*** Opening Data records ***

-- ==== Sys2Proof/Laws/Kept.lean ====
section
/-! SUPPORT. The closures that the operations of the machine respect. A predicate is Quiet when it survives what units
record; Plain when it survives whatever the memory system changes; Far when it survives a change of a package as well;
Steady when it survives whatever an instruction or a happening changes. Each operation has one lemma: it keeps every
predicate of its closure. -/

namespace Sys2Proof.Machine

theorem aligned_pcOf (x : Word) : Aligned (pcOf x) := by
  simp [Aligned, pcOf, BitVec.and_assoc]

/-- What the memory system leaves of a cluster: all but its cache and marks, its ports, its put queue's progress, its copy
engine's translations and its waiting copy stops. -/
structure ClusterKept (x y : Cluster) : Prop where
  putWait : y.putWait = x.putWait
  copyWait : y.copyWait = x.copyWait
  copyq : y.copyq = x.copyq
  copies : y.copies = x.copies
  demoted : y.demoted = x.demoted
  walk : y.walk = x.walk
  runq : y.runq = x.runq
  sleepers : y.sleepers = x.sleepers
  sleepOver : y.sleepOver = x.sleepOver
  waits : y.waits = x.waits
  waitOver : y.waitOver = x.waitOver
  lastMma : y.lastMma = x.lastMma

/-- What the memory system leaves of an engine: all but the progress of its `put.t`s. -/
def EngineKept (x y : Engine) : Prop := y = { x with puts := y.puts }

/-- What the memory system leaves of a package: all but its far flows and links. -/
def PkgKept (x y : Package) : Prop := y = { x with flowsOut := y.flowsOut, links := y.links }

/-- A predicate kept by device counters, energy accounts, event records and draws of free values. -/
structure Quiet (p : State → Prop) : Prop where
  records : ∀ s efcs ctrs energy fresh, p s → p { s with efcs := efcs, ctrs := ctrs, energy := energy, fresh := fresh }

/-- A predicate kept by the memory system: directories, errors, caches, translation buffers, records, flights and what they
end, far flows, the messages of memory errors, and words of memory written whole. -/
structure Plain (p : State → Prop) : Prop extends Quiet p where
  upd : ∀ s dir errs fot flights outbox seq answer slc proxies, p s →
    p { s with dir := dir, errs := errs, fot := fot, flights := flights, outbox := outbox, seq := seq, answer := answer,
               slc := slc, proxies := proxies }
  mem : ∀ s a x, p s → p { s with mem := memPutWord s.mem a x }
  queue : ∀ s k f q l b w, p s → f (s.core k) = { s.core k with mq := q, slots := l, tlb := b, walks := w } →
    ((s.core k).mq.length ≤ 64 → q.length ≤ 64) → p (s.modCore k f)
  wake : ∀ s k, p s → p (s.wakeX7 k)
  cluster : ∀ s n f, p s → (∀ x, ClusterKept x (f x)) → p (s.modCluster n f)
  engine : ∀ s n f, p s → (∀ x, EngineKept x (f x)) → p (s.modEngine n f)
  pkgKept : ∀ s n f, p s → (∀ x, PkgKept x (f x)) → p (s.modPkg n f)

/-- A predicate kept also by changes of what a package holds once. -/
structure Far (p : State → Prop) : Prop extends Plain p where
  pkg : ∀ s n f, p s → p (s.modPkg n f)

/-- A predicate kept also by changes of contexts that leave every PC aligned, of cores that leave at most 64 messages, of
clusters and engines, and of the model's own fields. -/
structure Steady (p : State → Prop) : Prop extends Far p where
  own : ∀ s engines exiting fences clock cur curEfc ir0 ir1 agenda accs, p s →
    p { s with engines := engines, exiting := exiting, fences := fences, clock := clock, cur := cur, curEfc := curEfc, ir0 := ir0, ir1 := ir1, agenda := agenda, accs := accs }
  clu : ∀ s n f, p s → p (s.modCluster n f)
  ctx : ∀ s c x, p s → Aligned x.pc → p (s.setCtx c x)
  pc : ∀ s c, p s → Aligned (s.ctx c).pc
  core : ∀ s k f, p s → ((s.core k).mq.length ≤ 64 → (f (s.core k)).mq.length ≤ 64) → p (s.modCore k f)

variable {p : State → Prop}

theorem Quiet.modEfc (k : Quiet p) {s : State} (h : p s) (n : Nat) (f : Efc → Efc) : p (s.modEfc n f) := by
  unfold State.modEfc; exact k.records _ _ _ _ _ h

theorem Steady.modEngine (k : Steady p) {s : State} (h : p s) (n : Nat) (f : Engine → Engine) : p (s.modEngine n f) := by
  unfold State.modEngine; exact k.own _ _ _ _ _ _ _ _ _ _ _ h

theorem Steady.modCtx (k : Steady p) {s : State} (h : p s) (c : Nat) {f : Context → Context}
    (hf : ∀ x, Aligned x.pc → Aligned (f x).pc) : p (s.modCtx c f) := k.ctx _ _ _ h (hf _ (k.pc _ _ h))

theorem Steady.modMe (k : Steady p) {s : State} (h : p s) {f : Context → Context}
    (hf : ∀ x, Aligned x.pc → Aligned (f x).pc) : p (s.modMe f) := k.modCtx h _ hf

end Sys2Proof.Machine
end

*** Closing Data records ***
*** Opening Data records ***

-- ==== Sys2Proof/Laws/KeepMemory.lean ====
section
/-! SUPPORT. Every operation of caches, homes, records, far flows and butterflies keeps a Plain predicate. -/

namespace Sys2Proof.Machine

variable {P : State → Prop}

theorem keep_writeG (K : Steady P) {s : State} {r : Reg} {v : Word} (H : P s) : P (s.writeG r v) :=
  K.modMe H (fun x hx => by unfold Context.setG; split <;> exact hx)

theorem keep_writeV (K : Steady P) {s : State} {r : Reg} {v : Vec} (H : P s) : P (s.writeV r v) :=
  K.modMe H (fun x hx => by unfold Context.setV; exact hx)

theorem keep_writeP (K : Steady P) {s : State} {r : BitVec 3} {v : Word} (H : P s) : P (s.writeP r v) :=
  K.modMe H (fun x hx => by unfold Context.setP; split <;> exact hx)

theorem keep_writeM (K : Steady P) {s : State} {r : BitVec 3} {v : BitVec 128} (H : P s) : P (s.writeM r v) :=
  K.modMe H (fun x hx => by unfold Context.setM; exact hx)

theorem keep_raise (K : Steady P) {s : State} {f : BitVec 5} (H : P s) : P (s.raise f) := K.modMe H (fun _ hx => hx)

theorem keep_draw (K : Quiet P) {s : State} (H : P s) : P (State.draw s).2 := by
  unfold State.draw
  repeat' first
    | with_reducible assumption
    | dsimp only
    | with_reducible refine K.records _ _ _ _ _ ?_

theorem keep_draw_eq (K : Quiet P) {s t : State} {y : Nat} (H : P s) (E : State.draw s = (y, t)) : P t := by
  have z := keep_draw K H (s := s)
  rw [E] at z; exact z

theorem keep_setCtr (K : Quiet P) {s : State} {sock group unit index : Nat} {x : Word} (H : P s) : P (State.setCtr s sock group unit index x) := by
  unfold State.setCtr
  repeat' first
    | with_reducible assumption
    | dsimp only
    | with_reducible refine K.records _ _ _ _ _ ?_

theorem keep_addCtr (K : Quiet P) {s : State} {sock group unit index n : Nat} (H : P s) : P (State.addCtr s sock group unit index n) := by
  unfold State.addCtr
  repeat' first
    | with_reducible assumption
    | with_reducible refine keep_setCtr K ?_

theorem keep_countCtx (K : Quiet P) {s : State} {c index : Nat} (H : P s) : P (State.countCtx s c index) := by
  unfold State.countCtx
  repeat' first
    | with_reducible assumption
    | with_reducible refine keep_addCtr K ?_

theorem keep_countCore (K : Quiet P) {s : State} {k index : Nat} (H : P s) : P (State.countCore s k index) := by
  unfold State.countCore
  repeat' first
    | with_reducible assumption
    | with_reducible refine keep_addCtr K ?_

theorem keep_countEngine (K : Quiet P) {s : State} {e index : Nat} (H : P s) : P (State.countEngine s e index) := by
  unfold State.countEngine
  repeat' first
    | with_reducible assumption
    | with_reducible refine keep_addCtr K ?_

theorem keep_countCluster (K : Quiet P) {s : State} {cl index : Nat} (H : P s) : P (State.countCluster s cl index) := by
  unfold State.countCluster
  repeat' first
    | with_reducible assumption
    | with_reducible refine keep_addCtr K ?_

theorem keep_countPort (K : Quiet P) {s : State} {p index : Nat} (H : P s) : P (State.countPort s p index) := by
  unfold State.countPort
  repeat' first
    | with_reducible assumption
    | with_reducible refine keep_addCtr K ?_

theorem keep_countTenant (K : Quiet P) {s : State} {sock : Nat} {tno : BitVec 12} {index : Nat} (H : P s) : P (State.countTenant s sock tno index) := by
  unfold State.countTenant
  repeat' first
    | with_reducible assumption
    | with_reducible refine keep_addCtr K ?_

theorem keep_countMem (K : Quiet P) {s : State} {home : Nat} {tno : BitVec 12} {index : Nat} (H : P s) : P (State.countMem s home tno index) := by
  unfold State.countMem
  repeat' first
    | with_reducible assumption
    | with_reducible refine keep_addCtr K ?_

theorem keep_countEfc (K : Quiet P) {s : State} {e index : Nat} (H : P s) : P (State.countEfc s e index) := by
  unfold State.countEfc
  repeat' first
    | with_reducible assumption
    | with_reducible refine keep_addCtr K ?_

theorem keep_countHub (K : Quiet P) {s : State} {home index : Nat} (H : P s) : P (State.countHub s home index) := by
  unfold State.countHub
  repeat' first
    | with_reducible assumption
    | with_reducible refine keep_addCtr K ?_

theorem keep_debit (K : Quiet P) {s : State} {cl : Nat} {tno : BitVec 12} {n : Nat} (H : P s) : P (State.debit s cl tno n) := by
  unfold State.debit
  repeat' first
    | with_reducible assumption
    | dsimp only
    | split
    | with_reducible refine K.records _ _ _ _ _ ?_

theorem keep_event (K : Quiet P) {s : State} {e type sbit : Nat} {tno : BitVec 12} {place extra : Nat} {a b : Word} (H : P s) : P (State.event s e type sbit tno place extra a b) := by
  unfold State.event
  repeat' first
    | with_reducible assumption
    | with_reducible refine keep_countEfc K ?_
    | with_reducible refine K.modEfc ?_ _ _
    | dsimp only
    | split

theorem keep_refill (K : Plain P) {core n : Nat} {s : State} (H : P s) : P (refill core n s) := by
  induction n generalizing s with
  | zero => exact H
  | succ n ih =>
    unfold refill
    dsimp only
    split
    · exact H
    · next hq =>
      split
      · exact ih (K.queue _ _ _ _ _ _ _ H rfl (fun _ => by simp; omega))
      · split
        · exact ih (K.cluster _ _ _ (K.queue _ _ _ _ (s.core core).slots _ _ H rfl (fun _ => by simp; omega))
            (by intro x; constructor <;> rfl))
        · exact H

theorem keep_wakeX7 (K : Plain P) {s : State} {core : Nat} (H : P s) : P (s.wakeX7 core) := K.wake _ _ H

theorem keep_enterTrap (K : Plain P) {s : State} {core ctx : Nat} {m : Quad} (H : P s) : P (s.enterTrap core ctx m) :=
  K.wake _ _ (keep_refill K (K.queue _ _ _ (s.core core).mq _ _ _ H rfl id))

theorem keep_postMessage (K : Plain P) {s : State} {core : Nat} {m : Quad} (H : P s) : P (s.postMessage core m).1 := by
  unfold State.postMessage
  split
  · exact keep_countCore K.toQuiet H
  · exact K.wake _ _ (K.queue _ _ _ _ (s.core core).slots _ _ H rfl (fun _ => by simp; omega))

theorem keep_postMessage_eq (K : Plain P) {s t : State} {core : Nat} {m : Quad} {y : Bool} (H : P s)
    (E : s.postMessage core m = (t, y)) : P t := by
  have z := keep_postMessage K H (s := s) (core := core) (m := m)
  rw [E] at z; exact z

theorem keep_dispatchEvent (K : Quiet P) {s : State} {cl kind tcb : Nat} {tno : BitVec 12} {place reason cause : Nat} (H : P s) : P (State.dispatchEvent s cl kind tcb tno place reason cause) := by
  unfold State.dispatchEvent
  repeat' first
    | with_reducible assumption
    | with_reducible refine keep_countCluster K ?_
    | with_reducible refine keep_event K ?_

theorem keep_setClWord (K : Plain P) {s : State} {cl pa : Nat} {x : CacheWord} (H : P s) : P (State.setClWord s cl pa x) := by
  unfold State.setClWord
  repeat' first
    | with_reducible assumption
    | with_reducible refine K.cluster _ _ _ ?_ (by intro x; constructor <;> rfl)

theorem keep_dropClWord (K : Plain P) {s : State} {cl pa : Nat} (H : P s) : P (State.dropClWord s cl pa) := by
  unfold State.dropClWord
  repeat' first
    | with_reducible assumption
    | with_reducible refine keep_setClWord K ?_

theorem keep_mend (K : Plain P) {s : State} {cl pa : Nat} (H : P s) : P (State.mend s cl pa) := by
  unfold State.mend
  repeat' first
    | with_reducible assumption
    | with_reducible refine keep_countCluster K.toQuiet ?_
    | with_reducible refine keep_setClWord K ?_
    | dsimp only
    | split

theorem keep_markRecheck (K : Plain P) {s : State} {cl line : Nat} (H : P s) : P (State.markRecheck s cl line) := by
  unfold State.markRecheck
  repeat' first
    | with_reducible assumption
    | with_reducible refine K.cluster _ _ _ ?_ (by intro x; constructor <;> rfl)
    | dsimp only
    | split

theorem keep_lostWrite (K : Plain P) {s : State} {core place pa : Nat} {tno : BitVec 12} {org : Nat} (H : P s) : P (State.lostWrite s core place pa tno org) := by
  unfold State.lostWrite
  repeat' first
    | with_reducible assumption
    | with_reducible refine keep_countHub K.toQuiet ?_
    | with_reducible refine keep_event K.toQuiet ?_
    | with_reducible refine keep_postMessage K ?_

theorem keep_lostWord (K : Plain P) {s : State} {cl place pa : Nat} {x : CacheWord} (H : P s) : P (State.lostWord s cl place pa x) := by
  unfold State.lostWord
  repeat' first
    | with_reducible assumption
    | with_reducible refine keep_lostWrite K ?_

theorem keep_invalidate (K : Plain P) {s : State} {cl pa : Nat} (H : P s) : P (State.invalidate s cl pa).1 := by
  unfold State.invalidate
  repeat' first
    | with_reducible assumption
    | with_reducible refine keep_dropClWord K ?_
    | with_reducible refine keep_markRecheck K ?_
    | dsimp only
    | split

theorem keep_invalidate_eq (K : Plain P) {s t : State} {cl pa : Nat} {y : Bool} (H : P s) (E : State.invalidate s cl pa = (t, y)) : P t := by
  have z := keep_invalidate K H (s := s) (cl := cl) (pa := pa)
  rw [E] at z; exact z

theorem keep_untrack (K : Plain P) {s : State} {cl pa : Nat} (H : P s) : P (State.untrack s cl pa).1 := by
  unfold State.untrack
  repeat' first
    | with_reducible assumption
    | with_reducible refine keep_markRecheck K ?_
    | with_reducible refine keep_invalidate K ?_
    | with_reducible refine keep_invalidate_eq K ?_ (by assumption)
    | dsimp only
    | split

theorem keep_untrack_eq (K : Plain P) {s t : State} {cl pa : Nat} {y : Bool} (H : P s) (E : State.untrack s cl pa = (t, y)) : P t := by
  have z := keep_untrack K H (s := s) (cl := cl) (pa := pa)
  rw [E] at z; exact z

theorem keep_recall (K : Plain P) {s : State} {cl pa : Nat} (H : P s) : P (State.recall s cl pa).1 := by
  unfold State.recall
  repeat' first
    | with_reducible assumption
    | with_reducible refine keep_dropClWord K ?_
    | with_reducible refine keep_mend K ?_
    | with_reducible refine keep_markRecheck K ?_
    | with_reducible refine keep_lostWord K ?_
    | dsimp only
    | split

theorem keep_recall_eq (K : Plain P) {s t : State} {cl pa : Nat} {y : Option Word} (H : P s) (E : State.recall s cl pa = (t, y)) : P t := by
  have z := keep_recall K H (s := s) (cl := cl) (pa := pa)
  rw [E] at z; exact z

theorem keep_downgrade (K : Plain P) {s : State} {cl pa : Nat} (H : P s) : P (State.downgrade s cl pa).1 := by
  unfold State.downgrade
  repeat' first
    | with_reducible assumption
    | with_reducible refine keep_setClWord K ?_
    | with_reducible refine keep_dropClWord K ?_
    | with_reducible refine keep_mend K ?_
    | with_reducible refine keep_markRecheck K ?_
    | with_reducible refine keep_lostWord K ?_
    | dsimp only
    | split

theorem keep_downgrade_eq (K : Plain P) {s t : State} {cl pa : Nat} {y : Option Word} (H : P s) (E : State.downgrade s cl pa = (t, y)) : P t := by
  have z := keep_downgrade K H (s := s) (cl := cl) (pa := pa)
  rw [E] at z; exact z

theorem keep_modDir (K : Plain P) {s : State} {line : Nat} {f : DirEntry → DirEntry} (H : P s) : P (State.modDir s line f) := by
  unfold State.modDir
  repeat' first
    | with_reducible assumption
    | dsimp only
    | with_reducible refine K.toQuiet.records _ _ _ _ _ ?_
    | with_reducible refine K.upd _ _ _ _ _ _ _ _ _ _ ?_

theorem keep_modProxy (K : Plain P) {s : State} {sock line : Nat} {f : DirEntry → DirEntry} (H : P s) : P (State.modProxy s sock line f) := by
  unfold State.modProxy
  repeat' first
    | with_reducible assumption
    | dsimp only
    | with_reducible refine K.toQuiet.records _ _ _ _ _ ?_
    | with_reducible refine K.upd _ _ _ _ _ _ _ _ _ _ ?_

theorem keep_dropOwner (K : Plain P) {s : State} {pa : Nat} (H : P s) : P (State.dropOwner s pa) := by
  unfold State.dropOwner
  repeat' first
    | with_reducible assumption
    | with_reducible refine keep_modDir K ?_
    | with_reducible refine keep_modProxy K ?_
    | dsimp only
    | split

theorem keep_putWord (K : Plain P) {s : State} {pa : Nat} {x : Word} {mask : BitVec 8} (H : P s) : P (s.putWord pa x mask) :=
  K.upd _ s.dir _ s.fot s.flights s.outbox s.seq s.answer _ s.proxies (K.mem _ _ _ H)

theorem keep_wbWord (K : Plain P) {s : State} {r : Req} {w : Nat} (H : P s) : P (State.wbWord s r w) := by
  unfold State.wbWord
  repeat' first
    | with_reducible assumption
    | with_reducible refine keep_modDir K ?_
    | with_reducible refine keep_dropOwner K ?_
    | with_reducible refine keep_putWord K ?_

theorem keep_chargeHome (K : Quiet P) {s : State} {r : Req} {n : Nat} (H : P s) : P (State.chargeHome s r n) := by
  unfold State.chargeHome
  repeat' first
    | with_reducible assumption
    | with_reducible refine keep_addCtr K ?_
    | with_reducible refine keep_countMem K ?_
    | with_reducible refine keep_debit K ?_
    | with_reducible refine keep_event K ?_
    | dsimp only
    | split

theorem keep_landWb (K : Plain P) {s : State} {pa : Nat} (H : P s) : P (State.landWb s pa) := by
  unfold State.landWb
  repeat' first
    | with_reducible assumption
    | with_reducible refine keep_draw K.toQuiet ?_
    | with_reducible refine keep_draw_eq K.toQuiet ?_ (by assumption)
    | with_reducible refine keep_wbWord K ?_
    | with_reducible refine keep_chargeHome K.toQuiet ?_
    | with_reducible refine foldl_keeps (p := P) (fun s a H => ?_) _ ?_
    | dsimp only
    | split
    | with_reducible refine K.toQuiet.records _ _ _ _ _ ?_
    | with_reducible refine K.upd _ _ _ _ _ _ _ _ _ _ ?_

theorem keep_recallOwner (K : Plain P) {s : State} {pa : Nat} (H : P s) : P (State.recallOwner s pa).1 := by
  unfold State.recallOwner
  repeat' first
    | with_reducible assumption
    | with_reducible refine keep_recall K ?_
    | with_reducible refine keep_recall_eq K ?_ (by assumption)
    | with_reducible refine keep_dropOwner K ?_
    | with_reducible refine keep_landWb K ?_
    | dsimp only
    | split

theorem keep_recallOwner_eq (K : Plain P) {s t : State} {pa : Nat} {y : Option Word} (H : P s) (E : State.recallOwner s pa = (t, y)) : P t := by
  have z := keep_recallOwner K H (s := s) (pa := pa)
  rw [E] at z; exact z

*** Closing Data records ***
*** Opening Data records ***

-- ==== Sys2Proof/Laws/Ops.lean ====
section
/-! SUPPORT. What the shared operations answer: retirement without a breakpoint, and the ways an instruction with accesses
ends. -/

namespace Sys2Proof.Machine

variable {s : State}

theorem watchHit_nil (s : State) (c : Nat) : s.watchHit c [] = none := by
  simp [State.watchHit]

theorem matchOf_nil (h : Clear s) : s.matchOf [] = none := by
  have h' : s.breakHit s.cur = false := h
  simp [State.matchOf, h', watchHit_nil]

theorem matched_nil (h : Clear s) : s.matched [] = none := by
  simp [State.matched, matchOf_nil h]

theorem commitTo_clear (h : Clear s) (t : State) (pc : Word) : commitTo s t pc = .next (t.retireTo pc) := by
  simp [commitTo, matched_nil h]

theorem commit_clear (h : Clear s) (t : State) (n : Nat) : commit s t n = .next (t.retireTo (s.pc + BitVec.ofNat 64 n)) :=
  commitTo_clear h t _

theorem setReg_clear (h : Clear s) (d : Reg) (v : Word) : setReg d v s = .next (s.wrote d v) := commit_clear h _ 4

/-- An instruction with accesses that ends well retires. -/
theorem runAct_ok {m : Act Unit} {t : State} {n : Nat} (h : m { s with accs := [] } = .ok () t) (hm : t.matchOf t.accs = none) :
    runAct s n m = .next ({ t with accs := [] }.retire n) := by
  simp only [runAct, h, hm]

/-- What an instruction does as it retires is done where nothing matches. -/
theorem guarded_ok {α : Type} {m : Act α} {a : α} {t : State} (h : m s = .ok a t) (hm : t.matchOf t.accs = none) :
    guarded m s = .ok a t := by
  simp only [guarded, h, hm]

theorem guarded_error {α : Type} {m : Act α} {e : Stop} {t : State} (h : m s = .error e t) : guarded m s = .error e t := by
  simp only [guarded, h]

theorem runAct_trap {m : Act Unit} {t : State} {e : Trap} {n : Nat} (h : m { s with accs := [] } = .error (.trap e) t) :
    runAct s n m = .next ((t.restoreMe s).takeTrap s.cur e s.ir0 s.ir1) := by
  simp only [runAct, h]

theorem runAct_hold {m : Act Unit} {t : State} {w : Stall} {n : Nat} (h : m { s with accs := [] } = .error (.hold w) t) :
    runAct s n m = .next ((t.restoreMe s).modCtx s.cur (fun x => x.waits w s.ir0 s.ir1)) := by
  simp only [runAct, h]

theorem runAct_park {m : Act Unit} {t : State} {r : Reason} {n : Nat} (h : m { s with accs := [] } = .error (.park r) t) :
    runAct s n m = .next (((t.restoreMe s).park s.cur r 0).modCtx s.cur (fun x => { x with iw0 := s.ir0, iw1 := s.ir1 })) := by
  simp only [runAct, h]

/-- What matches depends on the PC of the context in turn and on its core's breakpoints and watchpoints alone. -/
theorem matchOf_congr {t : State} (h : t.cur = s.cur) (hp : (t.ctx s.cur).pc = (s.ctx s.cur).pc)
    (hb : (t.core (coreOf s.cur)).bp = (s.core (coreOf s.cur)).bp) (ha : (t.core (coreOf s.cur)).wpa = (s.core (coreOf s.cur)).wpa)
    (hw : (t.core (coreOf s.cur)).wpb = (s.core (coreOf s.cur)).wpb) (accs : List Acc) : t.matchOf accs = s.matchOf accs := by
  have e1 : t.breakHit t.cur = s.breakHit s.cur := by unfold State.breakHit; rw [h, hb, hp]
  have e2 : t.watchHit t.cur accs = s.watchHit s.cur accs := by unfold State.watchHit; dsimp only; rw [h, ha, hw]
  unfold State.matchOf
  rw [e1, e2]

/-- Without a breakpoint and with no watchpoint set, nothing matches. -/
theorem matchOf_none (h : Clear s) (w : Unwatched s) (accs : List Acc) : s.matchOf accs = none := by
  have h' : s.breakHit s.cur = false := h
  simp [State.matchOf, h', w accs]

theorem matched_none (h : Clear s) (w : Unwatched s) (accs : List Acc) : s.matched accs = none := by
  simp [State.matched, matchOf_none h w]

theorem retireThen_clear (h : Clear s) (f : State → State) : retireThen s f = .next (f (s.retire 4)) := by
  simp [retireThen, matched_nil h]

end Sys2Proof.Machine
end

*** Closing Data records ***

▶ **Task description**:
Please reproduce exactly the lines in the listing above from the one containing "leaves of an" through the one containing "upd : ∀ s dir", both included, and nothing more.

▶ **Task solution**:
/-- What the memory system leaves of an engine: all but the progress of its `put.t`s. -/
def EngineKept (x y : Engine) : Prop := y = { x with puts := y.puts }

/-- What the memory system leaves of a package: all but its far flows and links. -/
def PkgKept (x y : Package) : Prop := y = { x with flowsOut := y.flowsOut, links := y.links }

/-- A predicate kept by device counters, energy accounts, event records and draws of free values. -/
structure Quiet (p : State → Prop) : Prop where
  records : ∀ s efcs ctrs energy fresh, p s → p { s with efcs := efcs, ctrs := ctrs, energy := energy, fresh := fresh }

/-- A predicate kept by the memory system: directories, errors, caches, translation buffers, records, flights and what they
end, far flows, the messages of memory errors, and words of memory written whole. -/
structure Plain (p : State → Prop) : Prop extends Quiet p where
  upd : ∀ s dir errs fot flights outbox seq answer slc proxies, p s →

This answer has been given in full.